Could you return every line of the material that contains the word "ddrRisk"?

Given records —
——————

/-- 10 ms after STATUS_REQ: the highest edition adopted, and the next one issued with every pair kept and REMOVE_ONLY set. -/
def execRebuildStatusWait (s : State) : Out :=
  if isSteward s ∧ s.stew.rebuilding then
    let c := newestChart s
    let s := onStew (fun w => { w with rebuilding := false }) (s.stew.statuses.foldl takeStatus s)
    if c = [] then .next (replan s)
    else
      let s := onSteer (fun t => { t with issued := [{ chart := c, applied := (List.range 32).filter (chMember c) }] }) s
      .next (issueChart 1 (s.time.ns.toNat + msNs) ((List.range 32).filter (chMember c)) (chEnts c) none s)
  else .next s

/-! ### The configuration (R277, R278) -/

/-- Whether a configuration is valid. -/
def cfgOk (c : PodCfg) : Bool :=
  let a := c.active.toNat
  let b := c.standby.toNat
  let r := c.arbiter.toNat
  let isM := fun m => decide (m < 32) && bit c.members m
  a != b && a != r && b != r && isM a && isM b && !bit c.spares a && !bit c.spares b && (r == 0x20 || isM r)
    && (decide (3 ≤ ((List.range 32).filter fun m => bit c.members m).length) || r == 0x20)

/-- The role after a configuration: designated from none starts IDLE, no longer designated stops. The four twin lanes are powered while the
module is designated (R431). -/
def roleAfter (s : State) : State :=
  let d := designated s (me s)
  let s := onStew (fun w => { w with twinPower := d != 0, twinUp := w.twinUp && d != 0 }) s
  if d = 0 then
    let s := if s.stew.role = 5 then stopSteward 3 (me s) s else s
    onStew (fun w => { w with role := 0 }) s
  else if s.stew.role = 0 then onStew (fun w => { w with role := 1 }) s else s

/-- A configuration adopted. -/
def adoptCfg (c : PodCfg) (s : State) : State :=
  let was := namedArbiter s
  let s := roleAfter (onStew (fun w => { w with cfg := some c }) s)
  let s := if namedArbiter s = was then s else onArb (fun a => { epoch := a.epoch, seen := a.seen, freeAt := s.now }) s
  let s := record 9 [c.epoch.toNat] .none_ s
  removeCheck (replan s)

/-- POD_CONFIG. One that is adopted is answered with ACK in any case. -/
def execPodConfig (h : Hdr) (cfg : PodCfg) (s : State) : Out :=
  .next (recv h 0x213 false s fun s =>
    if cfgOk cfg = false then logRec 0x202A 0x2000 cfg.epoch.toNat 2 0 0 s
    else
      let newer := match s.stew.cfg with
        | some c => decide (c.epoch.toNat < cfg.epoch.toNat)
        | none => true
      if newer then
        let s := logRec 0x202A 0x2000 cfg.epoch.toNat 1 0 0 (adoptCfg cfg s)
        if h.ackReq then s else ctlSend h.src 0x200 [h.msgid.toNat] s
      else s)

/-! ### Risk score (R295, R296) -/

/-- A comb warning on a chiplet: 400 with no working spare. -/
def combRisk (s : State) : Nat :=
  (List.range 16).foldl (fun n p =>
    if (fab s p).combs.any fun c => c.2.warned then max n (if workingSpare s p then 200 else 400) else n) 0

/-- What DDR devices contribute. -/
def ddrRisk (s : State) : Nat :=
  if (List.range 12).any fun n => (chan s n).state == 2 || (chan s n).state == 3 then 500
  else if (List.range 12).any fun n => (chan s n).state == 1 then 200 else 0

/-- The contributions now, by table row 1 to 9. -/
def riskInputs (s : State) (berPairs ceCores : Nat) : List (Nat × Nat) :=
  [(1, min 300 (100 * berPairs)), (2, combRisk s), (3, if s.clus.any fun c => c.2.combs.any fun k => k.2.warned then 150 else 0),
   (4, min 300 (100 * ceCores)), (5, ddrRisk s), (6, if s.pwr.temps.any fun t => decide (t.1 < 5 ∧ (10 * max 80 (min 100 (fld s.pwr.cfg 0 7)) : Int) - 50 ≤ t.2.1) then 200 else 0),
   (7, if s.pwr.dropped then 300 else if 3 ≤ (s.pwr.sags.filter fun t => s.now < t + 600000 * msNs).length then 150 else 0), (8, if s.fab.any fun f => f.2.located ≠ [] then 100 else 0),
   (9, if s.stew.ctlLost then 200 else 0)]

——————

Worked solution —
def ddrRisk (s : State) : Nat :=
   (4, min 300 (100 * ceCores)), (5, ddrRisk s), (6, if s.pwr.temps.any fun t => decide (t.1 < 5 ∧ (10 * max 80 (min 100 (fld s.pwr.cfg 0 7)) : Int) - 50 ≤ t.2.1) then 200 else 0),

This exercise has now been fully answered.